2

I'm dealing with large files that doesn't fit in memory, as a result of that I'm using the iterator functionality of Pandas' Dataframe and processing single chunk each time.

pd.read_csv(csv_file_name, encoding='utf-8', chunksize=chunk_size, iterator=True,
                                            engine='c', error_bad_lines=False, low_memory=False)

While processing I'd like to print the number of processed rows and the percentage of processed rows out of the total amount of rows.

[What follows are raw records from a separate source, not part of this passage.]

theorem State.streamLoop_beside (b : List Byte) (i : Nat) (s : State) :
    (s.beside l p n).streamLoop b i = (s.streamLoop b i).beside l p n := by
  simp only [State.streamLoop, apply_ite (State.beside l p n)]
  rfl

theorem State.arbiterDone_beside (use : ArbUse) (v : Byte) (s : State) :
    (s.beside l p n).arbiterDone use v = (s.arbiterDone use v).beside l p n := by
  cases use with
  | rxMarc m o => exact State.receiveBody_beside l p n m o v s
  | txDrain k =>
    simp only [State.arbiterDone, State.drainRead, apply_ite (State.beside l p n)]
    rw [State.pollGuard_beside l p n rfl]
    rfl
  | _ => rfl

theorem State.medianDone_beside (use : MedUse) (v : Byte) (s : State) :
    (s.beside l p n).medianDone use v = (s.medianDone use v).beside l p n := by
  cases use with
  | readMed3 => rfl
  | txOcc b i k =>
    simp only [State.medianDone, State.occupancyRead, apply_ite (State.beside l p n)]
    rw [State.pollGuard_beside l p n rfl]
    rfl

/-- Resuming a procedure does not look beside it. -/
theorem State.resume_beside (pos : Pos) (i : List Byte) (s : State) :
    (s.beside l p n).resume pos i = (s.resume pos i).beside l p n := by
  cases pos
  case arbNext use a vp k =>
    simp only [State.resume, apply_ite (State.beside l p n)]
    rw [State.arbiterDone_beside, State.pollGuard_beside l p n rfl]
  case med2 => exact State.medianDone_beside l p n _ _ s
  case txStart => exact State.streamLoop_beside l p n _ _ s
  case txByte b idx len k =>
    simp only [State.resume, apply_ite (State.beside l p n)]
    rw [State.streamLoop_beside]
    rfl
  all_goals rfl

/-- Neither does taking an answer. -/
theorem State.takeSample_beside (a : BusSample) (s : State) :
    (s.beside l p n).takeSample a = (s.takeSample a).beside l p n := by
  cases hq : s.seq with
  | none => simp [State.takeSample, hq, State.beside]
  | some q =>
    have hq' : (s.beside l p n).seq = some q := hq
    simp only [State.takeSample, hq, hq', apply_ite (State.beside l p n)]
    rw [State.pollGuard_beside l p n (s := s) rfl, ← State.resume_beside, ← State.raise_beside]
    rfl

/-- Taking a list of answers: what was in the inbox is lost, the rest stays. -/
theorem State.takeAll_beside (ls : List BusSample) : ∀ s : State,
    State.takeAll ls (s.beside l p n) = (State.takeAll ls s).beside (State.takeAll ls s).inbox p n := by
  induction ls with
  | nil => intro s; rfl
  | cons a ls ih =>
    intro s
    simp only [State.takeAll, State.takeSample_beside, ih]
    cases h : s.seq <;> simp [State.beside, h]

/-- A list of answers taken in two parts. -/
theorem State.takeAll_append (l1 l2 : List BusSample) : ∀ s : State, State.takeAll (l1 ++ l2) s =
    if (State.takeAll l1 s).seq.isSome then State.takeAll l2 (State.takeAll l1 s)
    else { State.takeAll l1 s with inbox := (State.takeAll l1 s).inbox ++ l2 } := by
  induction l1 with
  | nil =>
    intro s
    have h : State.takeAll l2 ({ s with inbox := [] } : State) = State.takeAll l2 s :=
      (State.takeAll_beside [] s.pending s.drawn l2 s).trans (by
        have := State.takeAll_keeps l2 s
        cases ht : State.takeAll l2 s
        simp only [ht] at this
        simp [State.beside, ← this.pending, ← this.drawn])
    cases hs : s.seq with
    | none => simp [State.takeAll, hs, State.takeAll_of_idle]
    | some q =>
      have hq : ({ s with inbox := [] } : State).seq.isSome = true := by simp [hs]
      exact h.symm.trans (if_pos hq).symm
  | cons a l1 ih =>
    intro s
    cases hs : s.seq with
    | none => simp [State.takeAll, hs]
    | some q => simp only [List.cons_append, State.takeAll_cons hs, ih]

end beside

/-! ### An invariant of the sequencer, packaged once -/

/-- A property that every answer taken keeps, and that does not look at the inbox, is kept by settling. -/
theorem State.takeAll_induct {P : State → Prop} (hin : ∀ s l, P s → P { s with inbox := l })
    (hstep : ∀ s a, P s → P (s.takeSample a)) (l : List BusSample) : ∀ s, P s → P (State.takeAll l s) := by
  induction l with
  | nil => intro s h; exact hin s [] h
  | cons a l ih =>
    intro s h
    unfold State.takeAll
    split
    · exact ih _ (hstep s a h)
    · exact hin s _ h

end Sys2Proof.Machine
end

To get the total amount of rows in a Pandas Dataframe I'm using

len(df.index)

But when trying to use it when using ierator I'm getting

AttributeError: 'TextFileReader' object has no attribute 'index'

Any way of doing that? (while not going over each chunk)

Lior Magen
  • 1,533
  • 2
  • 15
  • 33
  • 2
    You won't know about bad lines until you process the chunk and so at best you're only going to get an estimate of the final total. If an estimate is good enough might as well just print the number of lines in the csv: see https://stackoverflow.com/q/41553467/2750819 if you need help with that. – Kent Shikama Oct 28 '19 at 10:56

1 Answers1

0

Two possible work arounds I would use:

  1. Use the columns option and read the file in with just one column. It may be that is small enough you can read in one go, but if not iterate over that to count the number of rows.

  2. Use the linux command wc -l to count the number of lines. If you have a header you need to remove one. e.g.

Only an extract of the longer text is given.